| Data provided |
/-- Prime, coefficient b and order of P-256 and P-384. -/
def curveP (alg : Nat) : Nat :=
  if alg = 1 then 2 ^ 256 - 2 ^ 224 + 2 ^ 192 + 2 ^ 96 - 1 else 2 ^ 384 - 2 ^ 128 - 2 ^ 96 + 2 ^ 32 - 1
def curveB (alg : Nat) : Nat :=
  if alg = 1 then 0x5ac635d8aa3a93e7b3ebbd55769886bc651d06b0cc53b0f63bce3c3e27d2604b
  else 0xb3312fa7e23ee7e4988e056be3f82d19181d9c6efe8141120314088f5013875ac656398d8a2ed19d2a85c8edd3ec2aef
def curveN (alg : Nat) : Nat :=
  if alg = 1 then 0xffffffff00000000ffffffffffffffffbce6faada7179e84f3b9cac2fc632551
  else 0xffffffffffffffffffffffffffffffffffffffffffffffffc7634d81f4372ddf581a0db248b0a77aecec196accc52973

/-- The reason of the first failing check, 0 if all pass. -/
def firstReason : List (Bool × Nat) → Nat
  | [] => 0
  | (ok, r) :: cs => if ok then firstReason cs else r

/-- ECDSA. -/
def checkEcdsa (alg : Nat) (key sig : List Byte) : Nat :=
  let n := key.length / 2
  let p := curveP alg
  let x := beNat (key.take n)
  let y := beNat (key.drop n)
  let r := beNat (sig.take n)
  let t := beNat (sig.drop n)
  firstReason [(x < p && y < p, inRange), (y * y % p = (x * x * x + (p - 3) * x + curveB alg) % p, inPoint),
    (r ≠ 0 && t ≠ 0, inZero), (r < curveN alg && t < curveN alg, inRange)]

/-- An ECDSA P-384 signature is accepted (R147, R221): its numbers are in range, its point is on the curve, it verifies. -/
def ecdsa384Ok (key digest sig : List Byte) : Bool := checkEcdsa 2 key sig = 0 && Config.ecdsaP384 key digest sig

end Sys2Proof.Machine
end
* * *
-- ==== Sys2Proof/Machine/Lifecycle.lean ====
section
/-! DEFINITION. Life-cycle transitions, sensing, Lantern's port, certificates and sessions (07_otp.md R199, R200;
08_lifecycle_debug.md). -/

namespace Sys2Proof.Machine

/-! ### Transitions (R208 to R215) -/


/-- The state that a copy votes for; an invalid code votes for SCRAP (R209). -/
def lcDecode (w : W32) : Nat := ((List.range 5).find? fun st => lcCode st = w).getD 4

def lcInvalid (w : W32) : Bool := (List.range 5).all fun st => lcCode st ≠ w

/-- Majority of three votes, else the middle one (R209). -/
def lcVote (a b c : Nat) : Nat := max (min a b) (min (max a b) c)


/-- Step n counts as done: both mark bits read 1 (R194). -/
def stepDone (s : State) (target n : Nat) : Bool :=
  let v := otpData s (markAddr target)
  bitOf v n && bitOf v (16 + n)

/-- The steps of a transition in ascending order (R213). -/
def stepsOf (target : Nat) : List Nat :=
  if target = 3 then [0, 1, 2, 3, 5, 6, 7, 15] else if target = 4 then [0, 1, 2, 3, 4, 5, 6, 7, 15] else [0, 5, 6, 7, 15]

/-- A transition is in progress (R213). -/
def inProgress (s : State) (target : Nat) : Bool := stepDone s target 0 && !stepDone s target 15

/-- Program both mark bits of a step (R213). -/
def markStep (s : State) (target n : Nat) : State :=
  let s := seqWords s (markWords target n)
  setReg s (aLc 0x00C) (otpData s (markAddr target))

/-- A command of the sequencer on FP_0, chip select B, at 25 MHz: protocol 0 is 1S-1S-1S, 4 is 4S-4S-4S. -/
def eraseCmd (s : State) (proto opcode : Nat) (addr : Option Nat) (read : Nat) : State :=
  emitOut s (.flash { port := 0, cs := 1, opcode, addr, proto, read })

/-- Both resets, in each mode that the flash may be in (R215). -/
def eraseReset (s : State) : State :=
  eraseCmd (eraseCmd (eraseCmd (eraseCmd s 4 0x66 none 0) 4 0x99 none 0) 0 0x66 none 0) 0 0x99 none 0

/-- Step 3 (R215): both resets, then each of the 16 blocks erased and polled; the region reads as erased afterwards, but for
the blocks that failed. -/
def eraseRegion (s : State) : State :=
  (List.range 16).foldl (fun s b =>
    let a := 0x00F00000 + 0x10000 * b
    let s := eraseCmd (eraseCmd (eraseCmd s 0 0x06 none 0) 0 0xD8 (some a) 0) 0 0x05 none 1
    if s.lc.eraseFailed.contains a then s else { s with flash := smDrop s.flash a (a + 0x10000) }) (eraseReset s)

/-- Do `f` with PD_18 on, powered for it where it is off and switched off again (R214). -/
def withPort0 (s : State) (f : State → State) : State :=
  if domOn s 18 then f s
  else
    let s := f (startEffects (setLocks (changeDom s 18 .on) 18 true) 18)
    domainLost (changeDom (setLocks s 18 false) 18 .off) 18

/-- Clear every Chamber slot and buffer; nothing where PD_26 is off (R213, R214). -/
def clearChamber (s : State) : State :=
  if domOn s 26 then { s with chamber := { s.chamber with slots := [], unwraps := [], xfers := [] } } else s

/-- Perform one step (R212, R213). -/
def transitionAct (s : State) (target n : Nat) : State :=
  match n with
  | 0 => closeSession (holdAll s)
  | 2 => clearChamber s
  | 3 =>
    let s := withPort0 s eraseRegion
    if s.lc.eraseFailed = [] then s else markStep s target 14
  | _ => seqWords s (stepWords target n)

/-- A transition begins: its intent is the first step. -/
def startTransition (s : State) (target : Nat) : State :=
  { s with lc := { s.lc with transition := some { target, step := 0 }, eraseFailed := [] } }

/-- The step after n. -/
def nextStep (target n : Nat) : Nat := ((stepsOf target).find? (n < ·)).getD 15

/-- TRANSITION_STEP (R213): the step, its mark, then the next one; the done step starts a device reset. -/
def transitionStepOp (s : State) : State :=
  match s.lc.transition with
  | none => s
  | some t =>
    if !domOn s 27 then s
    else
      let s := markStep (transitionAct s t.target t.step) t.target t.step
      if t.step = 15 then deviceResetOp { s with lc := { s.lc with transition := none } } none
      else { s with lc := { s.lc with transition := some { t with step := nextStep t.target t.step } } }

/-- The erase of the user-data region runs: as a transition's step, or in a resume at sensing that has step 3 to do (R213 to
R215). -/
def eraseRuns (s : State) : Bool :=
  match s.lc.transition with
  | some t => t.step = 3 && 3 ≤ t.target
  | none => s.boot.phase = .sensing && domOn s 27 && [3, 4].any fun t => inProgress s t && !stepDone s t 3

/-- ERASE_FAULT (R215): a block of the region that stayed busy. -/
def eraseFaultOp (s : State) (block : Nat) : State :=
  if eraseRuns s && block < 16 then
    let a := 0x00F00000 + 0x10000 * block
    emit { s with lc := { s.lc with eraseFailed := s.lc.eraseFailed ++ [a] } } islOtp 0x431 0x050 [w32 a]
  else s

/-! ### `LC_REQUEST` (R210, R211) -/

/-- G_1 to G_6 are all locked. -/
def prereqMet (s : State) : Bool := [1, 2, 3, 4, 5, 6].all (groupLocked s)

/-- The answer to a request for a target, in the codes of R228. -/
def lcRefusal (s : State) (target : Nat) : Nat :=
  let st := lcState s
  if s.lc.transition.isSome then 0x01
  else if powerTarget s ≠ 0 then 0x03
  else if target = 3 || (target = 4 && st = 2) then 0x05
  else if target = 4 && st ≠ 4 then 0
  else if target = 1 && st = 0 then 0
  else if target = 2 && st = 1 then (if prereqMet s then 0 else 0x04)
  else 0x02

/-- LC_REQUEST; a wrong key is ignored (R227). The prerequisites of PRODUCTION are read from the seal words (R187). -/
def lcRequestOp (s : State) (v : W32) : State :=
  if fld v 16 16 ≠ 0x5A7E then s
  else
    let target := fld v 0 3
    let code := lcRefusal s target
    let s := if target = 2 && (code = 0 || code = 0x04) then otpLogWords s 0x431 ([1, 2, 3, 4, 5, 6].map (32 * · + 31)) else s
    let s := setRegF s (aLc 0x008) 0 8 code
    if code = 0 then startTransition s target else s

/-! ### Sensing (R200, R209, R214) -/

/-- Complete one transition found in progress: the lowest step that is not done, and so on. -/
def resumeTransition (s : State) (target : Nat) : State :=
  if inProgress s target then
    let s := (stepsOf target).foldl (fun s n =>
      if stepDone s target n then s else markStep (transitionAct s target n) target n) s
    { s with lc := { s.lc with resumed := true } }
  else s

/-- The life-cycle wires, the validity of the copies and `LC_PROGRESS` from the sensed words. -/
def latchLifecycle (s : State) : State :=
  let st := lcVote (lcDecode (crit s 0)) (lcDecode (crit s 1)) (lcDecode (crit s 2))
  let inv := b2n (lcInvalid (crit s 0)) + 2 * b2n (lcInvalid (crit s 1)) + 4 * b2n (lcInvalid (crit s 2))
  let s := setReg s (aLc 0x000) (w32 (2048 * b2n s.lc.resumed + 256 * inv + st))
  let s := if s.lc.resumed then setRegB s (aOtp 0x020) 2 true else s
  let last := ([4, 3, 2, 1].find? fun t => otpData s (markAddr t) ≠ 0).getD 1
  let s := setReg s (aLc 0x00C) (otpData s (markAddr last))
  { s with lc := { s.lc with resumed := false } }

| What to produce |
Retype, in the same exact form, the lines of the material above from the line holding "else if target = 1 && st = 0 then 0" through the line holding "let code := lcRefusal s target".

| Solution for this task |
  else if target = 1 && st = 0 then 0
  else if target = 2 && st = 1 then (if prereqMet s then 0 else 0x04)
  else 0x02

/-- LC_REQUEST; a wrong key is ignored (R227). The prerequisites of PRODUCTION are read from the seal words (R187). -/
def lcRequestOp (s : State) (v : W32) : State :=
  if fld v 16 16 ≠ 0x5A7E then s
  else
    let target := fld v 0 3
    let code := lcRefusal s target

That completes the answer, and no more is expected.